Hello
I am looking for help with the analysis of bulk RNA-seq data. I have an analysis in mind, but I would like to verify its correctness.
Experiment:
We differentiate stem cells into embryonic bodies. These embryonic bodies produce progenitor cells that are further differentiated into a certain cell type. These progenitors can be harvested at two time points: day 18 or day 25 after which the second differentiation protocol starts.

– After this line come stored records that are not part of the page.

-- ==== Sys2Proof/Tests/Slice0.lean ====
section
/-! SUPPORT. Tests by hand: the WellFormed checks, decoding of written-out words, one step of each instruction against
the vectors T1 to T107 of 95_test_vectors, and a witness for every statement that has hypotheses or clauses. -/

namespace Sys2Proof.Tests

open Sys2Proof Sys2Proof.Machine

/-- The reset state with a word stored at `PC`, then changed. -/
def loaded (w : Nat) (setup : State → State) : State := setup (State.reset.withFetchWord 16 w)

/-- What is seen of the next state. -/
def seen {α : Type} (o : Host.Outcome State Fault Refusal) (f : State → α) : Option α :=
  match o with
  | .next t => some (f t)
  | _ => none

/-- One step from `loaded w setup`, and what is seen after it. -/
def after {α : Type} (w : Nat) (setup : State → State) (f : State → α) : Option α := seen (step (loaded w setup)) f

/-- `V[x]`, `V[y]` set. -/
def regs (x : RegIdx) (a : Byte) (y : RegIdx) (b : Byte) (s : State) : State := (s.setReg x a).setReg y b

/-- One pixel on. -/
def dot (x : Fin 64) (y : Fin 32) (s : State) : State := { s with fb := s.fb.setPixel x y true }

/-- `V0`, `V1` the origin, `I` at 0x300 with the given sprite bytes. -/
def sprite (ox oy : Byte) (bytes : List Byte) (s : State) : State :=
  ((regs 0 ox 1 oy s).setI 0x300#16).storeBytes 0x300 bytes

/-- A call stack with `n` entries in use. -/
def depth (n : Fin 17) (s : State) : State := { s with sp := n }

/-! ### WellFormed: each check refuses the first number out of range -/

theorem test_wf_reg : WellFormed.reg 16 = false ∧ WellFormed.reg 15 = true := by decide
theorem test_wf_imm4 : WellFormed.imm4 0x10 = false ∧ WellFormed.imm4 0xF = true := by decide
theorem test_wf_imm8 : WellFormed.imm8 0x100 = false ∧ WellFormed.imm8 0xFF = true := by decide
theorem test_wf_addr12 : WellFormed.addr12 0x1000 = false ∧ WellFormed.addr12 0xFFF = true := by decide
theorem test_wf_dataWord : WellFormed.dataWord 0x10000 = false ∧ WellFormed.dataWord 0xFFFF = true := by decide
theorem test_wf_key : WellFormed.key 16 = false ∧ WellFormed.key 15 = true := by decide
theorem test_wf_image : WellFormed.image (List.replicate 3585 0) = false ∧
    WellFormed.image (List.replicate 3584 0) = true :=
  ⟨decide_eq_false (by rw [List.length_replicate]; decide), decide_eq_true (by rw [List.length_replicate]; decide)⟩
theorem test_wf_instr : (Instr.drw 15 15 15#4).wf = true ∧ (Instr.jp 0xFFF#12).wf = true := by decide

/-- The ill-formed lines never become an instruction. -/
theorem test_wf_assembler : assembleInstr ⟨.ld, [.v 16, .num 0]⟩ = none ∧ assembleInstr ⟨.ld, [.v 0, .num 256]⟩ = none ∧
    assembleInstr ⟨.jp, [.num 4096]⟩ = none ∧ assembleInstr ⟨.drw, [.v 0, .v 0, .num 16]⟩ = none ∧
    assembleInstr ⟨.skp, [.v 16]⟩ = none ∧ assembleInstr ⟨.cls, [.num 0]⟩ = none ∧
    assemble ⟨.dw, [.num 65536]⟩ = none := by decide

/-! ### Decoding: words written out from the patterns of 30_encoding R86 -/

theorem test_decode_00E0 : decodeWord 0x00E0#16 = .ok .cls := by decide
theorem test_decode_00EE : decodeWord 0x00EE#16 = .ok .ret := by decide
theorem test_decode_1NNN : decodeWord 0x1ABC#16 = .ok (.jp 0xABC#12) := by decide
theorem test_decode_2NNN : decodeWord 0x2ABC#16 = .ok (.call 0xABC#12) := by decide
theorem test_decode_3XNN : decodeWord 0x31A5#16 = .ok (.seImm 1 0xA5#8) := by decide
theorem test_decode_4XNN : decodeWord 0x41A5#16 = .ok (.sneImm 1 0xA5#8) := by decide
theorem test_decode_5XY0 : decodeWord 0x5120#16 = .ok (.seReg 1 2) := by decide
theorem test_decode_6XNN : decodeWord 0x61A5#16 = .ok (.ldImm 1 0xA5#8) := by decide
theorem test_decode_7XNN : decodeWord 0x71A5#16 = .ok (.addImm 1 0xA5#8) := by decide
theorem test_decode_8XY0 : decodeWord 0x8120#16 = .ok (.ldReg 1 2) := by decide
theorem test_decode_8XY1 : decodeWord 0x8121#16 = .ok (.or 1 2) := by decide
theorem test_decode_8XY2 : decodeWord 0x8122#16 = .ok (.and 1 2) := by decide
theorem test_decode_8XY3 : decodeWord 0x8123#16 = .ok (.xor 1 2) := by decide
theorem test_decode_8XY4 : decodeWord 0x8124#16 = .ok (.addReg 1 2) := by decide
theorem test_decode_8XY5 : decodeWord 0x8125#16 = .ok (.sub 1 2) := by decide
theorem test_decode_8XY6 : decodeWord 0x8126#16 = .ok (.shr 1 2) := by decide
theorem test_decode_8XYE : decodeWord 0x812E#16 = .ok (.shl 1 2) := by decide
theorem test_decode_9XY0 : decodeWord 0x9120#16 = .ok (.sneReg 1 2) := by decide
theorem test_decode_ANNN : decodeWord 0xAABC#16 = .ok (.ldI 0xABC#12) := by decide
theorem test_decode_CXNN : decodeWord 0xC1A5#16 = .ok (.rnd 1 0xA5#8) := by decide
theorem test_decode_DXYN : decodeWord 0xD12C#16 = .ok (.drw 1 2 0xC#4) := by decide
theorem test_decode_EX9E : decodeWord 0xE19E#16 = .ok (.skp 1) := by decide
theorem test_decode_EXA1 : decodeWord 0xE1A1#16 = .ok (.sknp 1) := by decide
theorem test_decode_FX07 : decodeWord 0xF107#16 = .ok (.ldVxDt 1) := by decide
theorem test_decode_FX0A : decodeWord 0xF10A#16 = .ok (.ldVxK 1) := by decide
theorem test_decode_FX15 : decodeWord 0xF115#16 = .ok (.ldDtVx 1) := by decide
theorem test_decode_FX18 : decodeWord 0xF118#16 = .ok (.ldStVx 1) := by decide
theorem test_decode_FX1E : decodeWord 0xF11E#16 = .ok (.addI 1) := by decide
theorem test_decode_FX29 : decodeWord 0xF129#16 = .ok (.ldF 1) := by decide
theorem test_decode_FX33 : decodeWord 0xF133#16 = .ok (.ldB 1) := by decide
theorem test_decode_FX55 : decodeWord 0xF155#16 = .ok (.ldMemI 1) := by decide
theorem test_decode_FX65 : decodeWord 0xF165#16 = .ok (.ldVxMemI 1) := by decide

/-- One word of each class of R88, rejected by its name. -/
theorem test_decode_illegal :
    decodeWord 0x0000#16 = .error (.zeroFamily 0x0000#16) ∧ decodeWord 0x5121#16 = .error (.fiveFamily 0x5121#16) ∧
    decodeWord 0x8017#16 = .error (.eightFamily 0x8017#16) ∧ decodeWord 0x9121#16 = .error (.nineFamily 0x9121#16) ∧
    decodeWord 0xB123#16 = .error (.bFamily 0xB123#16) ∧ decodeWord 0xE000#16 = .error (.eFamily 0xE000#16) ∧
    decodeWord 0xF000#16 = .error (.fFamily 0xF000#16) ∧ decode [0x12] = .error .truncated := by decide

/-- Two bytes are one word, the first the high byte; the rest is left (R52, R80). -/
theorem test_decode_bytes : decode [0x12, 0x34, 0x56] = .ok (.jp 0x234#12, [0x56]) := by decide
theorem test_encode_bytes : encodeBytes (.drw 0xF 1 2#4) = [0xDF, 0x12] := by decide
theorem test_decodeTableWord : decodeTableWord 16 0xD125 = some (.drw 1 2 5#4) ∧ decodeTableWord 16 0xB000 = none := by
  decide
theorem test_withFetchWord : (State.reset.withFetchWord 16 0x1234).fetchWord = 0x1234#16 := by decide

/-- The codes of 60_exceptions R220. -/
theorem test_fault_codes : FaultKind.decodeFault.code = 1 ∧ FaultKind.stackOverflow.code = 2 ∧
    FaultKind.stackUnderflow.code = 3 ∧ FaultKind.keyIndexFault.code = 4 ∧ FaultKind.loadOverflow.code = 5 := by decide

/-- The optional second register of a shift (R90). -/
theorem test_assemble_shift : assemble ⟨.shr, [.v 0xA]⟩ = some 0x8A06#16 ∧
    assemble ⟨.shl, [.v 0xA, .v 0xB]⟩ = some 0x8ABE#16 ∧ assemble ⟨.dw, [.num 0x0123]⟩ = some 0x0123#16 := by decide

/-! ### One step of each instruction, from the vectors of 95_test_vectors -/

/-- T2. -/
theorem test_T2_cls : after 0x00E0 (dot 63 31 ∘ dot 10 5)
    (fun t => (t.fb.pixel 63 31, t.fb.pixel 10 5, t.redraw, t.pc)) = some (false, false, true, 0x202#16) := by decide
/-- T3. -/
theorem test_T3_drw : after 0xD011 (sprite 0 0 [0xC0]) (fun t => (t.fb.pixel 0 0, t.fb.pixel 1 0, t.fb.pixel 2 0, t.reg 15)) =
    some (true, true, false, 0) := by decide
/-- T5. -/
theorem test_T5_drw_collision : after 0xD011 (dot 0 0 ∘ sprite 0 0 [0xC0])
    (fun t => (t.fb.pixel 0 0, t.fb.pixel 1 0, t.reg 15)) = some (false, true, 1) := by decide
/-- T13. -/
theorem test_T13_ret : after 0x00EE (fun s => { s with sp := 1, stack := s.stack.set 0 0x206#16 })
    (fun t => (t.pc, t.sp, t.stack[0])) = some (0x206#16, 0, 0x206#16) := by decide
/-- T14. -/
theorem test_T14_ret_underflow : after 0x00EE id (fun t => (t.fault, t.pc)) =
    some (some ⟨.stackUnderflow, 0x00EE#16, 0x200#16⟩, 0x200#16) := by decide
/-- T15. -/
theorem test_T15_jp : after 0x1234 id (fun t => t.pc) = some 0x234#16 := by decide
/-- T18. -/
theorem test_T18_call : after 0x220A (depth 15) (fun t => (t.pc, t.sp, t.stack[15])) =
    some (0x20A#16, 16, 0x202#16) := by decide
/-- T19. -/
theorem test_T19_call_overflow : after 0x220A (depth 16) (fun t => (t.fault, t.sp, t.pc)) =
    some (some ⟨.stackOverflow, 0x220A#16, 0x200#16⟩, 16, 0x200#16) := by decide
/-- T20. -/
theorem test_T20_seImm : after 0x3310 (regs 3 0x10 0 0) (fun t => t.pc) = some 0x204#16 := by decide
/-- T30. -/
theorem test_T30_seImm_high : seen (step (State.withFetchWord { State.reset with pc := 0xFFE#16 } 16 0x3000))
    (fun t => t.pc) = some 0x1002#16 := by decide
/-- T22. -/
theorem test_T22_sneImm : after 0x4310 (regs 3 0x11 0 0) (fun t => t.pc) = some 0x204#16 := by decide
/-- T24. -/
theorem test_T24_seReg : after 0x5120 (regs 1 7 2 7) (fun t => t.pc) = some 0x204#16 := by decide
/-- T27. -/
theorem test_T27_sneReg : after 0x9120 (regs 1 7 2 7) (fun t => t.pc) = some 0x202#16 := by decide
/-- T31. -/
theorem test_T31_ldImm : after 0x6A2B id (fun t => t.reg 10) = some 0x2B := by decide
/-- T33. -/
theorem test_T33_addImm : after 0x71FF (regs 1 5 15 0x77) (fun t => (t.reg 1, t.reg 15)) = some (4, 0x77) := by decide
/-- T35. -/
theorem test_T35_ldReg : after 0x8120 (regs 2 0x99 1 0) (fun t => t.reg 1) = some 0x99 := by decide
/-- T36. -/
theorem test_T36_or : after 0x8011 (regs 0 0x0F 1 0xF0 ∘ regs 15 0x55 2 0) (fun t => (t.reg 0, t.reg 15)) =
    some (0xFF, 0x55) := by decide
/-- T37. -/
theorem test_T37_and : after 0x8012 (regs 0 0x3C 1 0x0F) (fun t => t.reg 0) = some 0x0C := by decide
/-- T38. -/
theorem test_T38_xor : after 0x8013 (regs 0 0x3C 1 0x0F) (fun t => t.reg 0) = some 0x33 := by decide
/-- T39. -/
theorem test_T39_addReg : after 0x8014 (regs 0 0xFF 1 1) (fun t => (t.reg 0, t.reg 15)) = some (0, 1) := by decide
/-- T43. -/
theorem test_T43_addReg_vf : after 0x8F14 (regs 15 0xFF 1 1) (fun t => t.reg 15) = some 2 := by decide
/-- T45. -/
theorem test_T45_sub : after 0x8015 (regs 0 3 1 5) (fun t => (t.reg 0, t.reg 15)) = some (0xFE, 0) := by decide
/-- T48. -/
theorem test_T48_sub_vf : after 0x80F5 (regs 0 5 15 3) (fun t => (t.reg 0, t.reg 15)) = some (4, 1) := by decide
/-- T49. -/
theorem test_T49_shr : after 0x8006 (regs 0 5 1 0) (fun t => (t.reg 0, t.reg 15)) = some (2, 1) := by decide
/-- T50. -/
theorem test_T50_shr_y : after 0x8016 (regs 0 4 1 0xFF) (fun t => (t.reg 0, t.reg 15)) = some (2, 0) := by decide
/-- T52. -/
theorem test_T52_shl : after 0x800E (regs 0 0x81 1 0) (fun t => (t.reg 0, t.reg 15)) = some (2, 0x80) := by decide
/-- T53. -/
theorem test_T53_shl_y : after 0x801E (regs 0 0x40 1 0xFF) (fun t => (t.reg 0, t.reg 15)) = some (0x80, 0) := by decide
/-- T60: nothing but the mask is known of the free byte. -/
theorem test_T60_rnd : after 0xC300 (regs 3 0x99 0 0) (fun t => t.reg 3) = some (Config.rand8 0 &&& 0x00) := rfl
/-- T61. -/
theorem test_T61_ldI : after 0xA300 id (fun t => t.i) = some 0x300#16 := by decide
/-- T64. -/
theorem test_T64_addI : after 0xF01E (fun s => (s.setReg 0 1).setI 0xFFFF#16) (fun t => t.i) = some 0#16 := by decide
/-- T66. -/
theorem test_T66_ldF : after 0xF029 (regs 0 0x10 1 0) (fun t => t.i) = some 0x50#16 := by decide
/-- T69. -/
theorem test_T69_ldB : after 0xF533 (fun s => (s.setReg 5 0xFF).setI 0x300#16)
    (fun t => [t.byteAt 0x300, t.byteAt 0x301, t.byteAt 0x302]) = some [2, 5, 5] := by decide
/-- T77. -/
theorem test_T77_ldMemI : after 0xF255 (fun s => ((regs 0 0x11 1 0x22 s).setReg 2 0x33).setI 0xFFE#16)
    (fun t => [t.byteAt 0xFFE, t.byteAt 0xFFF, t.byteAt 0]) = some [0x11, 0x22, 0x33] := by decide
/-- T78. -/
theorem test_T78_ldVxMemI : after 0xF165 (fun s => (s.storeByte 0x1FF 0x77).setI 0x1FF#16)
    (fun t => (t.reg 0, t.reg 1, t.i)) = some (0x77, 0xF1, 0x201#16) := by decide
/-- T79. -/
theorem test_T79_skp : after 0xE29E (fun s => (s.setReg 2 5).setKey 5 true) (fun t => t.pc) = some 0x204#16 := by decide
/-- T83. -/
theorem test_T83_skp_fault : after 0xE29E (fun s => (s.setReg 2 0x10).setKey 0 true) (fun t => t.fault) =
    some (some ⟨.keyIndexFault, 0xE29E#16, 0x200#16⟩) := by decide
/-- T81. -/
theorem test_T81_sknp : after 0xE2A1 (regs 2 5 0 0) (fun t => t.pc) = some 0x204#16 := by decide
/-- T84. -/
theorem test_T84_sknp_fault : after 0xE2A1 (regs 2 0xFF 0 0) (fun t => t.fault) =
    some (some ⟨.keyIndexFault, 0xE2A1#16, 0x200#16⟩) := by decide
/-- T85. -/
theorem test_T85_ldVxDt : after 0xF407 (fun s => { s with dt := 0x3C }) (fun t => t.reg 4) = some 0x3C := by decide
/-- T86. -/
theorem test_T86_ldVxK_wait : after 0xF30A id (fun t => (t.pc, t.reg 3)) = some (0x200#16, 0) := by decide
/-- T88. -/
theorem test_T88_ldVxK : after 0xF30A (fun s => (s.setKey 9 true).setKey 3 true) (fun t => (t.reg 3, t.pc)) =
    some (9, 0x202#16) := by decide
/-- T89. -/
theorem test_T89_ldDtVx : after 0xF115 (regs 1 0x3C 0 0) (fun t => (t.dt, t.st)) = some (0x3C, 0) := by decide
/-- T90. -/
theorem test_T90_ldStVx : after 0xF118 (regs 1 5 0 0) (fun t => (t.st, t.dt)) = some (5, 0) := by decide
/-- T92, the first step of a core with no program (70_reset R273). -/
theorem test_T92_reset_step : seen (step State.reset) (fun t => (t.fault, t.pc)) =
    some (some ⟨.decodeFault, 0#16, 0x200#16⟩, 0x200#16) := by decide
/-- T100 and T104: both timers go to 0, with a tone stop. -/
theorem test_T100_tick : ({ State.reset with dt := 1, st := 1 } : State).advanceTimers.2 = true ∧
    ({ State.reset with dt := 1, st := 1 } : State).advanceTimers.1.dt = 0 := by decide
/-- T99: nothing goes below 0, and no tone stop. -/
theorem test_T99_tick : State.reset.advanceTimers = (State.reset, false) := rfl

/-! ### Witnesses: for each statement with hypotheses or clauses, a state that meets them, each clause at a boundary -/

/-- A core halted by the StackUnderflow of a first RET. -/
def halted : State := { State.reset.withFetchWord 16 0x00EE with fault := some ⟨.stackUnderflow, 0x00EE#16, 0x200#16⟩ }

theorem loaded_inv : (loaded 0x1200 id).Inv := by
  refine ⟨by decide, fun r h => ?_⟩
  cases h

theorem halted_inv : halted.Inv := by
  refine ⟨by decide, fun r h => ?_⟩
  cases h
  exact ⟨rfl, rfl, rfl⟩

/-- Memory's boundary cells: the last font byte, the first byte above it, the last byte. -/
theorem witness_ResetHoldsTheSpecValues : State.reset.byteAt 79 = State.reset.font[79] ∧ State.reset.byteAt 80 = 0 ∧
    State.reset.byteAt 4095 = 0 := by decide

theorem witness_StepKeepsTheInvariant : ∃ s t, s.Inv ∧ step s = .next t :=
  ⟨_, _, loaded_inv, rfl⟩

theorem witness_HostRunsKeepTheInvariant : ∃ s t, s.Inv ∧
    transactAll s [.load [0x12], .keyPress 15, .keyRelease 0, .step, .advanceTimers, .ackRedraw] = .next t :=
  ⟨_, _, halted_inv, rfl⟩

theorem witness_StepOfARunningCoreAnswersNext : State.reset.fault = none := rfl

theorem witness_MemoriesThatReadAlikeAreEqual : ∃ m : Memory, m ≠ [] ∧ Memory.wf defaultFont m :=
  ⟨[(0, 1), (4095, 7)], by decide, by decide⟩

theorem witness_DecodeOfEncodeIsTheInstruction : (Instr.drw 15 15 0xF#4).wf = true ∧ (Instr.ldI 0xFFF#12).wf = true := by
  decide

theorem witness_EncodeOfDecodeIsTheWord : decodeWord 0xDFFF#16 = .ok (.drw 15 15 0xF#4) := by decide

theorem witness_DecodeFollowsTheOpcodeMap : decodeWord 0x5FF0#16 = .ok (.seReg 15 15) ∧
    (⟨"SE__reg", 0xF00F#16, 0x5000#16⟩ : OpcodeRow) ∈ opcodeTable ∧ 0x5FF0#16 &&& 0xF00F#16 = 0x5000#16 := by decide
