-- ==== Sys2Proof/Word.lean ====
section
/-! DEFINITION. The plainest numbers of the part: bytes, register words, engine seconds, and rounding up. -/

namespace Sys2Proof

/-- A byte of host memory, flash or a probe bus. -/
abbrev Byte := BitVec 8

/-- A 32-bit register of the window (R141). -/
abbrev Word32 := BitVec 32

/-- A container ID: a 64-bit value (00_scope.md 1.5.2). -/
abbrev ContainerId := BitVec 64

/-- A host memory address (R141: the base has 64 bits). -/
abbrev HostAddr := BitVec 64

/-- ⌈a / b⌉ in exact arithmetic (R13: both divisions round up). -/
def ceilDiv (a b : Nat) : Nat := (a + (b - 1)) / b

end Sys2Proof
end

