/-- A defined class record, with the two figures the CTU derives (R2). -/
def ClassImage.define (i : ClassImage) : ClassDef :=
  { allowance := i.allowance, warnMargin := i.warnMargin, ceiling := i.ceiling, bakeTemp := i.bakeTemp
    bakeMax := i.bakeMax, bakeDuration := i.bakeDuration, maxBakes := i.maxBakes
    warnTicks := i.warnMargin * Config.ticksPerMinute
    creditLimit := i.allowance * Config.ticksPerMinute * i.ceiling / 100 }

def Part.groupsImage (p : Part) : GroupsImage :=
  { modes := Vector.ofFn fun g => (p.group g).cycled, leads := Vector.ofFn fun g => (p.group g).lead
    fastA := p.prc.busA.fast, fastB := p.prc.busB.fast }

def DoorLine.image (l : DoorLine) : DoorImage :=
  { zone := l.zone, openLow := l.openLow, filterTime := l.filterTime, openLimit := l.openLimit }

def Part.outputsImage (p : Part) : OutputsImage :=
  { overrides := Vector.ofFn fun k => (p.lineHold k).override, lampZones := Vector.ofFn fun k => (p.lamp k).zone
    stepPeriod := p.dou.stepPeriod, calm := p.dou.calm, warn := p.dou.warn, hold := p.dou.hold }

/-- The entries of a setting part, with its present values; the derating table takes three (R162). -/
def Part.partPayloads (p : Part) : SettingPart → List Payload
  | .derating =>
    [.cellsImage false (Vector.ofFn fun k => p.znu.cells[k.val]'(by omega)),
     .cellsImage true (Vector.ofFn fun k => p.znu.cells[24 + k.val]'(by omega)),
     .edgesImage p.znu.tempEdges p.znu.rhEdges]
  | .engine => [.engineImage p.znu.settings]
  | .probe n => [.probeImage n (p.probe n).config]
  | .groups => [.groupsImage p.groupsImage]
  | .door n => [.doorImage n (p.line n).image]
  | .outputs => [.outputsImage p.outputsImage]

/-- The object an entry belongs to (R160, R161). -/
def Payload.object : Payload → Option JournalObject
  | .containerImage i => some (.slot i.slot)
  | .retireEntry i _ => some (.slot i)
  | .zoneImage z _ => some (.zone z)
  | .zoneCondition z _ => some (.zone z)
  | .classImage n _ => some (.cls n)
  | .cellsImage .. | .edgesImage .. => some (.part .derating)
  | .engineImage _ => some (.part .engine)
  | .probeImage n _ => some (.part (.probe n))
  | .groupsImage _ => some (.part .groups)
  | .doorImage n _ => some (.part (.door n))
  | .outputsImage _ => some (.part .outputs)
  | _ => none

end Sys2Proof.Machine
end

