-- ==== Sys2Proof/Machine/Restore.lean ====
section
/-! DEFINITION. Restore, reconciliation, entry to RUNNING, SET_TIME, FORMAT, and what supplies and resets do
(R4, R7, R43 to R45, R70 to R72, R75, R95, R127, R139, R168 to R175). -/

namespace Sys2Proof.Machine

/-! ## Finding the journal (R161, R170) -/

/-- The entry at a position of a sector. -/
def Flash.entry (f : Flash) (sector pos : Nat) : EntryRead := decodeEntry (f.entryBytes sector pos)

/-- The serial and time of a committed FORMAT entry (R169). -/
def Flash.formatEntry (f : Flash) : Option (Nat × Nat) :=
  let e := f.entry 0 0
  match e.payload with
  | some (.formatEntry serial) => if e.marked then some (serial, e.time) else none
  | _ => none

/-- The first sequence number of a headed sector: its first position holds a committed SECTOR_HEAD of the present
format. -/
def Flash.headed (f : Flash) (serial sector : Nat) : Option Nat :=
  let e := f.entry sector 0
  match e.payload with
  | some (.sectorHead s first) => if e.marked && s == serial then some first else none
  | _ => none

/-- A sector of the journal found: its number and its first sequence number. -/
structure FoundSector where
  sector : Nat
  first : Nat
  deriving DecidableEq, Repr

/-- The headed sectors, ascending. -/
def Flash.headedSectors (f : Flash) (serial : Nat) : List FoundSector :=
  (List.range' 1 1023).filterMap fun n => (f.headed serial n).map fun s => { sector := n, first := s }

/-- The head sector: the headed one with the greatest first sequence number; of several with that number, the lowest (DESIGN
CHOICE, log 100). -/
def greatestFirst : List FoundSector → Option FoundSector
  | [] => none
  | s :: rest => match greatestFirst rest with
    | some r => if s.first < r.first then some r else some s
    | none => some s

def prevSector (n : Nat) : Nat := if n = 1 then 1023 else n - 1

/-- The walk back through the ring from a sector of the journal: each earlier sector joins while it is headed with a
lower first sequence number. -/
def walkBack (headed : List FoundSector) : Nat → FoundSector → List FoundSector
  | 0, s => [s]
  | fuel + 1, s =>
    match headed.find? fun r => r.sector == prevSector s.sector && decide (r.first < s.first) with
    | some r => s :: walkBack headed fuel r
    | none => [s]

/-- The committed entries of one sector of the journal, in position order; `bound` is the first sequence number of the
next sector (R161). SECTOR_HEADs are not among them, so T_last does not count their entry times (DESIGN CHOICE, log 96). -/
def Flash.sectorEntries (f : Flash) (s : FoundSector) (bound : Option Nat) : List (Nat × Payload × EntryRead) :=
  (List.range' 1 63).filterMap fun pos =>
    let e := f.entry s.sector pos
    match e.payload with
    | some (.sectorHead ..) | some (.formatEntry _) | none => none
    | some pl =>
      if e.marked && decide (s.first ≤ e.seq) && (match bound with
          | some b => decide (e.seq < b)
          | none => true) then some (s.sector, pl, e) else none

/-- The committed entries of the journal, oldest first; the sectors are given newest first. -/
def Flash.journalEntries (f : Flash) : List FoundSector → Option Nat → List (Nat × Payload × EntryRead)
  | [], _ => []
  | s :: older, bound => f.journalEntries older (some s.first) ++ f.sectorEntries s bound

These "second differentiated cells" were sent for bulk RNA sequencing.
We have both wild type cells and knock-out (KO) samples. Our primary question is which genes are differentially expressed between wild type and KO samples. A secondary question is whether there are differences between day 18 and day 25.
A PCA plot shows that "Differentiation" (one embryonic body) is a significant source of variation. This variation is captured in PC1. I think it is correct to include "Differentiation" in my model, but I believe it is not possible with fixed effects since there is not always a day 18 and day 25 present in each "Differentiation"
I would like to include this in my analysis, but I believe it is not possible with fixed effects since there is not always a day 18 and day 25 in each "Differentiation".
My Design:
Inspired by section 7.6 of "A Guide to Creating Design Matrices for Gene Expression Experiments," (great resource by the way!) my idea was to use limma
with a design matrix "~Day + Condition2"
and include "Differentiation" as a random effect (block becomes "Differentiation" in duplicateCorrelation
and lmFit
), because the blocks are not complete (not every Day and Condition is in every differentiation). The last parameter in my design is then my effect of primary interest.
Is this a correct way to analyze this data?
Thank you very much for your time and help.